When using audio mode (is_audio=True) or native audio models (is_native_audio=True), the application enables output audio transcription through RunConfig:

output_audio_transcription=types.AudioTranscriptionConfig() if (is_audio or is_native_audio) else None,

Audio Transcription Features:

  • Native Audio Model Support - Works with models that have native audio output capability
  • Text Representation - Provides text transcription of audio responses for UI display
  • Dual Output - Enables both audio playback and text visualization simultaneously
  • Enhanced Accessibility - Allows users to see what the agent is saying while hearing it

Use Cases:

  • Display audio responses as text in the UI for better user experience
  • Enable accessibility features for users who prefer text
  • Support debugging by logging what the agent says
  • Create conversation transcripts alongside audio

Note: This feature requires models that support output audio transcription. Not all Live API models may support this capability.

Session Resumption Configuration

ADK supports live session resumption to improve reliability during streaming conversations. This feature enables automatic reconnection when live connections are interrupted due to network issues.

This sample application enables session resumption by default in the RunConfig:

run_config = RunConfig(
    streaming_mode=StreamingMode.BIDI,
    response_modalities=[modality],
    session_resumption=types.SessionResumptionConfig()
)
Session Resumption Features
  • Automatic Handle Caching - The system automatically caches session resumption handles during live conversations
  • Transparent Reconnection - When connections are interrupted, the system attempts to resume using cached handles
  • Context Preservation - Conversation context and state are maintained across reconnections
  • Network Resilience - Provides better user experience during unstable network conditions
Implementation Notes
  • Session resumption handles are managed internally by the ADK framework
  • No additional client-side code changes are required
  • The feature is particularly beneficial for long-running streaming conversations
  • Connection interruptions become less disruptive to the user experience
Disabling Session Resumption (Optional)

If you encounter errors with session resumption or want to disable it:

  1. Check model compatibility - Ensure you're using a model that supports session resumption
  2. API limitations - Some session resumption features may not be available in all API versions
  3. Disable session resumption - You can disable session resumption by removing the session_resumption parameter from RunConfig:
# Disable session resumption
run_config = RunConfig(
    streaming_mode=StreamingMode.BIDI,
    response_modalities=[modality]
)

Now that we've covered session initialization and optional enhancements, let's explore the core messaging functions that handle bidirectional communication between the client and the ADK agent.

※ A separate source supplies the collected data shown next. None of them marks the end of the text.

-- ==== Sys2Proof/Laws/Decode.lean ====
section
/-! SUPPORT. Field assembly is invertible (30_encoding.md R101, R108), and a bus word is its two parts (R109). -/

namespace Sys2Proof

@[simp] theorem halfOf_bytes (v : Half) : halfOf (hiByte v) (loByte v) = v := by
  apply BitVec.eq_of_getLsbD_eq
  intro i hi
  simp only [halfOf, hiByte, loByte, BitVec.getLsbD_append, BitVec.getLsbD_extractLsb']
  by_cases h : i < 8
  · simp [h]
  · have : i - 8 < 8 := by omega
    have h2 : 8 + (i - 8) = i := by omega
    simp [h, this, h2]

@[simp] theorem hiByte_halfOf (a b : Byte) : hiByte (halfOf a b) = a := by
  apply BitVec.eq_of_getLsbD_eq
  intro i hi
  rw [hiByte, halfOf, BitVec.getLsbD_extractLsb', BitVec.getLsbD_append]
  simp [hi]

@[simp] theorem loByte_halfOf (a b : Byte) : loByte (halfOf a b) = b := by
  apply BitVec.eq_of_getLsbD_eq
  intro i hi
  rw [loByte, halfOf, BitVec.getLsbD_extractLsb', BitVec.getLsbD_append]
  simp [hi]

@[simp] theorem halfBytes_halfOf (a b : Byte) : halfBytes (halfOf a b) = [a, b] := by
  simp [halfBytes]

@[simp] theorem wordOf_bytes (v : Word) :
    wordOf (v.extractLsb' 24 8) (v.extractLsb' 16 8) (v.extractLsb' 8 8) (v.extractLsb' 0 8) = v := by
  apply BitVec.eq_of_getLsbD_eq
  intro i hi
  simp only [wordOf, BitVec.getLsbD_append, BitVec.getLsbD_extractLsb']
  by_cases h : i < 8
  · simp [h]
  · by_cases h2 : i < 16
    · have h3 : i - 8 < 8 := by omega
      have h4 : 8 + (i - 8) = i := by omega
      simp [h, h3, h4]
    · by_cases h5 : i < 24
      · have h6 : i - 8 - 8 < 8 := by omega
        have h7 : 16 + (i - 8 - 8) = i := by omega
        have h8 : ¬i - 8 < 8 := by omega
        simp [h, h8, h6, h7]
      · have h6 : i - 8 - 8 - 8 < 8 := by omega
        have h7 : 24 + (i - 8 - 8 - 8) = i := by omega
        have h8 : ¬i - 8 < 8 := by omega
        have h9 : ¬i - 8 - 8 < 8 := by omega
        simp [h, h8, h9, h6, h7]

@[simp] theorem wordBytes_wordOf (a b c d : Byte) : wordBytes (wordOf a b c d) = [a, b, c, d] := by
  have key : ∀ (n : Nat) (x : Byte), (∀ i, i < 8 → (wordOf a b c d).getLsbD (n + i) = x.getLsbD i) →
      (wordOf a b c d).extractLsb' n 8 = x := fun n x h =>
    BitVec.eq_of_getLsbD_eq fun i hi => by rw [BitVec.getLsbD_extractLsb', h i hi]; simp [hi]
  simp only [wordBytes]
  rw [key 24 a, key 16 b, key 8 c, key 0 d]
  all_goals
    intro i hi
    simp only [wordOf, BitVec.getLsbD_append]
  · simp [hi]
  · have : ¬8 + i < 8 := by omega
    simp [hi]
  · have h1 : ¬16 + i < 8 := by omega
    have h2 : 16 + i - 8 = 8 + i := by omega
    simp [h1, h2, hi]
  · have h1 : ¬24 + i < 8 := by omega
    have h2 : 24 + i - 8 = 16 + i := by omega
    have h3 : ¬16 + i < 8 := by omega
    have h4 : 16 + i - 8 = 8 + i := by omega
    simp [h1, h2, h3, h4]

theorem halfBytes_length (v : Half) : (halfBytes v).length = 2 := rfl

theorem wordBytes_length (v : Word) : (wordBytes v).length = 4 := rfl

theorem wordOf_toNat (a b c d : Byte) :
    (wordOf a b c d).toNat = a.toNat * 2 ^ 24 + b.toNat * 2 ^ 16 + c.toNat * 2 ^ 8 + d.toNat := by
  have ha := a.isLt; have hb := b.isLt; have hc := c.isLt; have hd := d.isLt
  simp only [wordOf, BitVec.toNat_append]
  rw [← Nat.shiftLeft_add_eq_or_of_lt hd, ← Nat.shiftLeft_add_eq_or_of_lt hc, ← Nat.shiftLeft_add_eq_or_of_lt hb]
  simp only [Nat.shiftLeft_eq]
  omega

/-- A command word's byte and DC bit (R109). -/
theorem commandWord_parts (c : Byte) : isDataWord (commandWord c) = false ∧ (commandWord c).setWidth 8 = c := by
  constructor
  · simp [isDataWord, commandWord]
  · apply BitVec.eq_of_getLsbD_eq
    intro i hi
    simp [commandWord]

/-- A data word's byte and DC bit (R109). -/
theorem dataWord_parts (d : Byte) : isDataWord (dataWord d) = true ∧ (dataWord d).setWidth 8 = d := by
  revert d
  decide +kernel

/-- Every bus word is one of the two. -/
theorem busWord_eq (w : BusWord) :
    w = if isDataWord w = true then dataWord (w.setWidth 8) else commandWord (w.setWidth 8) := by
  revert w
  decide +kernel

end Sys2Proof
end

agent_to_client_messaging(websocket, live_events)

async def agent_to_client_messaging(websocket, live_events):
    """Agent to client communication"""
    try:
        async for event in live_events:

            # Handle output audio transcription for native audio models
            # This provides text representation of audio output for UI display
            if event.output_transcription and event.output_transcription.text:
                transcript_text = event.output_transcription.text
                message = {
                    "mime_type": "text/plain",
                    "data": transcript_text,
                    "is_transcript": True
                }
                await websocket.send_text(json.dumps(message))
                print(f"[AGENT TO CLIENT]: audio transcript: {transcript_text}")
                # Continue to process audio data if present
                # Don't return here as we may want to send both transcript and audio

            # Read the Content and its first Part
            part: Part = (
                event.content and event.content.parts and event.content.parts[0]
            )
            if part:
                # Audio data must be Base64-encoded for JSON transport
                is_audio = part.inline_data and part.inline_data.mime_type.startswith("audio/pcm")
                if is_audio:
                    audio_data = part.inline_data and part.inline_data.data
                    if audio_data:
                        message = {
                            "mime_type": "audio/pcm",
                            "data": base64.b64encode(audio_data).decode("ascii")
                        }
                        await websocket.send_text(json.dumps(message))
                        print(f"[AGENT TO CLIENT]: audio/pcm: {len(audio_data)} bytes.")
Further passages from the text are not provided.